The Israelite experience – from the article by Paul Moses

Moses places immigration on a level with abortion as matters of Christian concern. He bypasses the debate about intrinsic evils (e.g. abortion) vs. prudential judgment (e.g. immigration). For him the Israelite experience is decisive. This he recounts in reviewing Friedman’s book The Exodus: How It Happened and Why It Matters.

Friedman finds that there really was an exodus from Egypt. It consisted not of 2 million people wandering through a desert but of a group of Levites. The other tribes were in Israel all along. “The Levite exodus became all Israel’s story.” Monotheism developed from this union of the two groups. The god whom the settled Israelites worshiped was El or Elohim. This god became one with the god whom the Levites worshiped as Yahweh.

The Levites other great contribution, closely connected with the god they worshiped,  concerned treatment of aliens. Scriptures that came from Levite sources command repeatedly: “fair treatment of aliens. Just, equal treatment of aliens. Foreigners. Outsiders.”  “Because you were aliens in Egypt” (Exodus 22:20) “This is not found anywhere else in ancient Near Eastern law,” Friedman says.
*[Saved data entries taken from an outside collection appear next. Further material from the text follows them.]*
-- ==== Sys2Proof/Tests/Slice0.lean ====
section
/-! SUPPORT. Tests on fixed words, expected results from 95_test_vectors.md (section in each comment) or written out from
the encodings of 30_encoding.md; and a witness for the hypotheses of each statement. -/

namespace Sys2Proof.Tests

open Sys2Proof.Machine Sys2Proof.Rules

/-- A state with a pair on the ports and nothing pending. -/
def held (op : OpCode) (a : Word) : State := { State.reset with op := op, a := a }

/-- A state with a run ahead and some outcomes read. -/
def ahead (ls : List Line) (done : List Outputs) : State := { State.reset with pending := ls, outcomes := done }

/-- (`Y`, `ILL`) of a next state. -/
def ports : Outcome → Option (Word × Level)
  | .next s => some (s.y, s.ill)
  | .fault _ => none
  | .refused _ => none

/-- (`Y`, `ILL`) of one operation. -/
def run1 (i : Instr) (a : Word) : Option (Word × Level) := ports (exec i (held (encode i) a))

/-! ### Well-formedness: an ill-formed term for each check -/

theorem test_opDefined_refuses_reserved : opDefined 0xA = false := by decide
theorem test_opDefined_accepts_last : opDefined 0x9 = true := by decide
theorem test_sourceWf_refuses_line_zero : sourceWf 2 (.result 0) = false := by decide
theorem test_sourceWf_refuses_own_line : sourceWf 2 (.result 3) = false := by decide
theorem test_lineWf_refuses_reserved : lineWf 0 { op := 0xF, operand := .value 0 } = false := by decide
theorem test_runWf_refuses_later_line :
    runWf 0 [{ op := 0x2, operand := .value 0xC100 }, { op := 0x0, operand := .result 2 }] = false := by decide
theorem test_instr_wf_accepts : Instr.wf .pack32 = true := by decide

/-! ### Decoding: `fn` and `w` written out bit by bit (30_encoding.md R49 to R51, R57) -/

theorem test_decode_pack32 : decode 0b0000 = .ok .pack32 := by rfl
theorem test_decode_pack64 : decode 0b0001 = .ok .pack64 := by rfl
theorem test_decode_unpack32 : decode 0b0010 = .ok .unpack32 := by rfl
theorem test_decode_unpack64 : decode 0b0011 = .ok .unpack64 := by rfl
theorem test_decode_getexp32 : decode 0b0100 = .ok .getexp32 := by rfl
theorem test_decode_getexp64 : decode 0b0101 = .ok .getexp64 := by rfl
theorem test_decode_getsign32 : decode 0b0110 = .ok .getsign32 := by rfl
theorem test_decode_getsign64 : decode 0b0111 = .ok .getsign64 := by rfl
theorem test_decode_getsig32 : decode 0b1000 = .ok .getsig32 := by rfl
theorem test_decode_getsig64 : decode 0b1001 = .ok .getsig64 := by rfl
theorem test_decode_reserved_A : decode 0b1010 = .error .reservedOperationSelect := by rfl
theorem test_decode_reserved_F : decode 0b1111 = .error .reservedOperationSelect := by rfl
theorem test_decodeTableWord : decodeTableWord 8 0x9 = some .getsig64 ∧ decodeTableWord 8 0xA = none := by decide

/-! ### Operations (95_test_vectors.md sections 1.1, 2.1, 2.3 to 2.7) -/

theorem test_pack32_tie_to_even : run1 .pack32 0xDEADBEEF3F801000 = some (0x3C00, 0) := by decide
theorem test_pack32_subnormal_carry : run1 .pack32 0xB87FE000 = some (0x8400, 0) := by decide
theorem test_pack64_sticky_from_lowest_bit : run1 .pack64 0x3FF0020000000001 = some (0x3C01, 0) := by decide
theorem test_pack64_band_is_zero : run1 .pack64 0xBE68000000000000 = some (0x8000, 0) := by decide
theorem test_unpack32_subnormal : run1 .unpack32 0x0155 = some (0x37AA8000, 0) := by decide
theorem test_unpack32_nan_keeps_payload : run1 .unpack32 0xFFFFFFFFFFFFFC01 = some (0xFF802000, 0) := by decide
theorem test_unpack64_subnormal : run1 .unpack64 0x83FF = some (0xBF0FF80000000000, 0) := by decide
theorem test_unpack64_ignores_bit_16 : run1 .unpack64 0x0000000000010000 = some (0, 0) := by decide
theorem test_getexp32_negative : run1 .getexp32 0xBE2ABCDE = some (0xFFFFFFFFFFFFFFFD, 0) := by decide
theorem test_getexp32_low_half_only : run1 .getexp32 0x7FF0000000000000 = some (0xFFFFFFFFFFFFFF81, 0) := by decide
theorem test_getexp64_infinity : run1 .getexp64 0xFFF0000000000000 = some (0x400, 0) := by decide
theorem test_getexp64_negative : run1 .getexp64 0xAAAAAAAAAAAAAAAA = some (0xFFFFFFFFFFFFFEAB, 0) := by decide
theorem test_getsign32_bit_63_is_not_its_sign : run1 .getsign32 0x8000000000000000 = some (0, 0) := by decide
theorem test_getsign32_one : run1 .getsign32 0x80000000 = some (1, 0) := by decide
theorem test_getsign64_one : run1 .getsign64 0xC04123456789ABCD = some (1, 0) := by decide
theorem test_getsign64_zero : run1 .getsign64 0x7FF8000000000000 = some (0, 0) := by decide
theorem test_getsig32_mask : run1 .getsig32 0xFFFFFFFFFFFFFFFF = some (0x7FFFFF, 0) := by decide
theorem test_getsig32_no_implicit_bit : run1 .getsig32 0x3F800000 = some (0, 0) := by decide
theorem test_getsig64_constructed : run1 .getsig64 0xC04123456789ABCD = some (0x123456789ABCD, 0) := by decide
theorem test_getsig64_alternating : run1 .getsig64 0x5555555555555555 = some (0x5555555555555, 0) := by decide

/-! ### Step, fetch and run (95_test_vectors.md sections 2.7 and Part 3) -/

/-- Section 2.7: a reserved code faults, the ports show `ILL = 1`, `Y = 0`. -/
theorem test_reserved_faults : step (held 0xC 0xFFFFFFFFFFFFFFFF) = .fault .reservedOperationSelect := by rfl
theorem test_reserved_outputs : outputs 0xC 0xFFFFFFFFFFFFFFFF = { y := 0, ill := 1 } := by decide
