/-- An EVEX store or copy of length `vl` completes (R154 to R156). -/
def evexStoreCompletes (vl : VL) (f : EvexForm) (s : State) (o : Outcome) : Prop :=
  let r := evexRecord vl .store29 f s
  f.maskWf .store29 = true → s.enabled .evex vl = true →
  (∀ d, r.rm = .reg d →
    ∃ v, blended vl f s (elem (s.vec d)) (elem (s.vec r.reg)) v ∧ CompletesInReg o s d f.len v) ∧
  (∀ la, s.mem.wf = true → s.operandAt r .write la → s.accessible r .write la →
    s.overText la (vlElems vl) (r.sel s) = false → CompletesInMem o s la r (s.vec r.reg))

/-- `VMOVAPS xmm1`, `ymm1` and `zmm1` under mask, from `xmm2/m128`, `ymm2/m256` and `zmm2/m512` (R150 to R153). -/
def Obligations.EvexLoadsComplete : Prop :=
  ∀ (f : EvexForm) (s : State), f.len ≤ 15 →
    evexLoadCompletes .v128 f s (exec (.vmovapsEvex128Load f) s) ∧
    evexLoadCompletes .v256 f s (exec (.vmovapsEvex256Load f) s) ∧
    evexLoadCompletes .v512 f s (exec (.vmovapsEvex512Load f) s)

/-- `VMOVAPS xmm2/m128`, `ymm2/m256` and `zmm2/m512` under mask, from `xmm1`, `ymm1` and `zmm1` (R150, R154 to R156). -/
def Obligations.EvexStoresComplete : Prop :=
  ∀ (f : EvexForm) (s : State), f.len ≤ 15 →
    evexStoreCompletes .v128 f s (exec (.vmovapsEvex128Store f) s) ∧
    evexStoreCompletes .v256 f s (exec (.vmovapsEvex256Store f) s) ∧
    evexStoreCompletes .v512 f s (exec (.vmovapsEvex512Store f) s)

/-- Upper bits under masking (R157): an EVEX encoding with a register destination `d` zeroes `d` above `VL` whatever the mask;
merging keeps the unselected elements below `VL`, all of them when the mask selects none. -/
def Obligations.MaskingZeroesUpperBits : Prop :=
  ∀ (i : Instr) (s t : State) (d : Fin 32),
    let r := recordOf i s
    r.cls = .evex → exec i s = .next t → (r.op = .load28 ∧ d = r.reg) ∨ (r.op = .store29 ∧ r.rm = .reg d) →
    ∀ j, j < 16 →
      (vlElems r.vl ≤ j → elem (t.vec d) j = 0) ∧
      (j < vlElems r.vl → r.z = false → r.sel s j = false → elem (t.vec d) j = elem (s.vec d) j)

/-- An EVEX encoding without a writemask and the VEX encoding with the same operands end in the same state but for `pc`
(95_test_vectors.md 4.1; R140 to R143, R150). -/
def Obligations.EvexWithoutMaskEqualsVex : Prop :=
  ∀ (f : EvexForm) (g : VexForm) (s t u : State) (vl : VL) (op : Op),
    f.aaa = 0 → (evexRecord vl op f s).reg = (vexRecord vl op g s).reg →
    (evexRecord vl op f s).rm = (vexRecord vl op g s).rm →
    (vl = .v128 ∧ op = .load28 → exec (.vmovapsEvex128Load f) s = .next t → exec (.vmovapsVex128Load g) s = .next u →
      { t with pc := u.pc } = u) ∧
    (vl = .v128 ∧ op = .store29 → exec (.vmovapsEvex128Store f) s = .next t → exec (.vmovapsVex128Store g) s = .next u →
      { t with pc := u.pc } = u) ∧
    (vl = .v256 ∧ op = .load28 → exec (.vmovapsEvex256Load f) s = .next t → exec (.vmovapsVex256Load g) s = .next u →
      { t with pc := u.pc } = u) ∧
    (vl = .v256 ∧ op = .store29 → exec (.vmovapsEvex256Store f) s = .next t → exec (.vmovapsVex256Store g) s = .next u →
      { t with pc := u.pc } = u)

/-- A 512-bit store without a mask, then a load of the same operand, gives the stored register back (R52, R65, R153, R156), paging
off or on, where `Translate` answers reads of the operand's bytes as it answers writes. -/
def Obligations.StoreThenLoadGivesTheVectorBack : Prop :=
  ∀ (f g : EvexForm) (s t u : State) (seg : SegReg) (ea : Word64),
    s.mem.wf = true → f.aaa = 0 → g.aaa = 0 →
    (∀ la, s.linAddr seg ea 64 .write = .ok la →
      ∀ b, b < 64 → s.translate .read (s.offset la b) = s.translate .write (s.offset la b)) →
    (evexRecord .v512 .store29 f s).rm = .mem seg ea → (evexRecord .v512 .load28 g t).rm = .mem seg ea →
    exec (.vmovapsEvex512Store f) s = .next t → exec (.vmovapsEvex512Load g) t = .next u →
    u.vec (evexRecord .v512 .load28 g t).reg = s.vec (evexRecord .v512 .store29 f s).reg

/-! ## Exceptions -/

/-- `#UD` of the legacy rows (R171): `CR0.EM` = 1, `CR4.OSFXSR` = 0 or `CPUID_SSE` = 0, in every mode; and `F0H` anywhere among
the legacy bytes. An encoding longer than 15 bytes raises `#GP(0)` first (R102, R181). -/
def Obligations.LegacyInvalidOpcode : Prop :=
  (∀ (f : LegacyForm) (s : State), f.len ≤ 15 → s.em = true ∨ s.osfxsr = false ∨ s.params.sse = false →
    exec (.movapsLoad f) s = .fault .invalidOpcode ∧ exec (.movapsStore f) s = .fault .invalidOpcode) ∧
  (∀ (m : Mode) (op : Op) (f : LegacyForm) (a b rest : List Byte), f.wf m = true → lockedFrom (encodeLegacy op f) a b →
    decode m (a ++ (b ++ rest)) = .invalidOpcode .lock)

/-- `#UD` of the VEX rows by the state (R172). `CR0.EM` and `CR4.OSFXSR` play no part: the conditions are all there are. -/
def Obligations.VexInvalidOpcode : Prop :=
  ∀ (f : VexForm) (s : State), f.len ≤ 15 →
    (s.mode = .real ∨ s.mode = .v86 ∨ s.osxsave = false ∨ s.xcr0.extractLsb' 1 2 ≠ 3 ∨ s.params.avx = false) →
    exec (.vmovapsVex128Load f) s = .fault .invalidOpcode ∧ exec (.vmovapsVex128Store f) s = .fault .invalidOpcode ∧
    exec (.vmovapsVex256Load f) s = .fault .invalidOpcode ∧ exec (.vmovapsVex256Store f) s = .fault .invalidOpcode

/-- `#UD` of the EVEX rows by the state (R173): `AVX512VL` is asked for at 128 and 256 bits only; and by `z` = 1 without a
writemask or with a memory destination (R104, R158). That these two settings of `z` raise `#UD` is D19 and D18: DESIGN CHOICE,
log 14. -/
def Obligations.EvexInvalidOpcode : Prop :=
  ∀ (f : EvexForm) (s : State), f.len ≤ 15 →
    ((s.mode = .real ∨ s.mode = .v86 ∨ s.osxsave = false ∨ s.xcr0.extractLsb' 1 2 ≠ 3 ∨ s.xcr0.extractLsb' 5 3 ≠ 7 ∨
        s.params.avx512f = false) →
      exec (.vmovapsEvex512Load f) s = .fault .invalidOpcode ∧ exec (.vmovapsEvex512Store f) s = .fault .invalidOpcode) ∧
    ((s.mode = .real ∨ s.mode = .v86 ∨ s.osxsave = false ∨ s.xcr0.extractLsb' 1 2 ≠ 3 ∨ s.xcr0.extractLsb' 5 3 ≠ 7 ∨
        s.params.avx512f = false ∨ s.params.avx512vl = false) →
      exec (.vmovapsEvex128Load f) s = .fault .invalidOpcode ∧ exec (.vmovapsEvex128Store f) s = .fault .invalidOpcode ∧
      exec (.vmovapsEvex256Load f) s = .fault .invalidOpcode ∧ exec (.vmovapsEvex256Store f) s = .fault .invalidOpcode) ∧
    (f.z = true → f.aaa = 0 →
      exec (.vmovapsEvex128Load f) s = .fault .invalidOpcode ∧ exec (.vmovapsEvex256Load f) s = .fault .invalidOpcode ∧
      exec (.vmovapsEvex512Load f) s = .fault .invalidOpcode) ∧
    (f.z = true → f.aaa = 0 ∨ f.rm.isMem = true →
      exec (.vmovapsEvex128Store f) s = .fault .invalidOpcode ∧ exec (.vmovapsEvex256Store f) s = .fault .invalidOpcode ∧
      exec (.vmovapsEvex512Store f) s = .fault .invalidOpcode)

/-- `#NM` is raised by every encoding, in every mode, when `CR0.TS` = 1 and no `#UD` condition holds (R174). -/
def Obligations.TaskSwitchedRaisesNotAvailable : Prop :=
  ∀ (i : Instr) (s : State), i.len ≤ 15 → s.ts = true → (recordOf i s).ud s = false →
    exec i s = .fault .deviceNotAvailable

/-- More than 15 bytes is `#GP(0)` (R102). That this is the fault reported whatever other applies is R181's order by D25: DESIGN
CHOICE, log 13. -/
def Obligations.LengthIsTestedFirst : Prop :=
  ∀ (i : Instr) (s : State), 15 < i.len → exec i s = .fault .generalProtection

/-- A memory operand that is not aligned to its 16, 32 or 64 bytes raises `#GP(0)`, for both opcodes, every class and mode and
whatever the mask (R53, R54, R55, R175). 'Whatever the mask' is R55's D10 (DESIGN CHOICE, log 8); 'every mode' is R175's inference;
which address is tested is R54's D7 (DESIGN CHOICE, log 6), here both values of it. -/
def Obligations.MisalignedOperandFaults : Prop :=
  vlBytes .v128 = 16 ∧ vlBytes .v256 = 32 ∧ vlBytes .v512 = 64 ∧
  ∀ (i : Instr) (s : State) (seg : SegReg) (ea la : Word64),
    let r := recordOf i s
    r.passes s → r.rm = .mem seg ea → s.linAddr seg ea (vlBytes r.vl) (accessOf r.op) = .ok la →
    (match s.params.alignOn with | .linear => la | .effective => ea).toNat % vlBytes r.vl ≠ 0 →
    exec i s = .fault .generalProtection

/-- In `Long64` a linear address whose bits 63 down to `LA_BITS - 1` are not all equal raises `#SS(0)` in `SS` and `#GP(0)`
elsewhere, aligned or not (R57, R176, R177). That `#SS(0)` comes before the alignment fault is R181's order by D25, which a claim
should not depend on: DESIGN CHOICE, log 13. -/
def Obligations.NonCanonicalOperandFaults : Prop :=
  ∀ (i : Instr) (s : State) (seg : SegReg) (ea : Word64),
    let r := recordOf i s
    let la := (if seg = .fs ∨ seg = .gs then (s.seg seg).base else 0) + ea
    r.passes s → s.mode = .long64 → r.rm = .mem seg ea → ¬ TopBitsEqual (topBit s.params.laBits) la →
    exec i s = .fault (if seg = .ss then .stackSegment else .generalProtection)

/-- Outside `Long64` a limit, null-selector or access-right violation raises `#SS(0)` in `SS` and `#GP(0)` elsewhere; in `Real`
and `V86` mode the limit is offset `FFFFH` (R58, R176, R177). For an operand in `SS` that is misaligned too, that `#SS(0)` is
the one raised is R181's order by D25, which a claim should not depend on: DESIGN CHOICE, log 13. -/
def Obligations.SegmentViolationFaults : Prop :=
  ∀ (i : Instr) (s : State) (seg : SegReg) (ea : Word64),
    let r := recordOf i s
    r.passes s → r.rm = .mem seg ea →
    ((s.mode = .real ∨ s.mode = .v86) ∧ 0xFFFF < ea.toNat + vlBytes r.vl - 1 ∨
      (s.mode = .compat32 ∨ s.mode = .prot32 ∨ s.mode = .prot16) ∧
        ((s.seg seg).null = true ∨ (s.seg seg).limit.toNat < ea.toNat + vlBytes r.vl - 1 ∨
          (r.op = .load28 ∧ (s.seg seg).readable = false) ∨ (r.op = .store29 ∧ (s.seg seg).writable = false))) →
    exec i s = .fault (if seg = .ss then .stackSegment else .generalProtection)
The command to “Love your neighbor as yourself,” found in both testaments, does not refer only to persons of one’s own country. This foundational Jewish-Christian ethic simply translates the command rooted in the Levite experience of being aliens.

Friedman concludes that “love of the alien is the beating heart of the Hebrew Bible.” True, Romans 13, as Attorney General Jeff Sessions says, commands us to obey the laws of government. But the Bible as a whole is no defender of any  “zero tolerance” policy on illegal immigrants

Sins as evil as abortion

Flipper looked at what God was doing in forming the Church. God means the Church to be a sign and means of the unity of humanity. Moses looked at the experience of the Jewish People of God. Their foundational ethic was one of concern for the ones who are other, not us. In the Bible sins against the unity of humankind and against the alien in our midst seem to be of greatest concern.

That does not lessen the obligation the Church should feel to speak out on behalf of the unborn. But politically, in this country, it does complicate things a great deal. Because of the way the two main parties align on issues, the Church cannot say:

Let’s us concentrate on abortion and leave the other issues, like racism, health care, environment, poverty, etc. to others or to another time.

That is not just to neglect the other issues but actually to contribute to their defeat. The party that is right on abortion is wrong on many other issues central to the mission of the Church. And vice versa for the other party.

The Church has no choice but to faithfully pursue its entire mission. It will not do to favor one part of it over another. This leaves the success of any given part of the mission, in particular abortion, less certain, as far as political vision can determine. That disturbs many in the pro-life movement. But it leaves the entire mission more securely in the hands of God – which is where all success resides.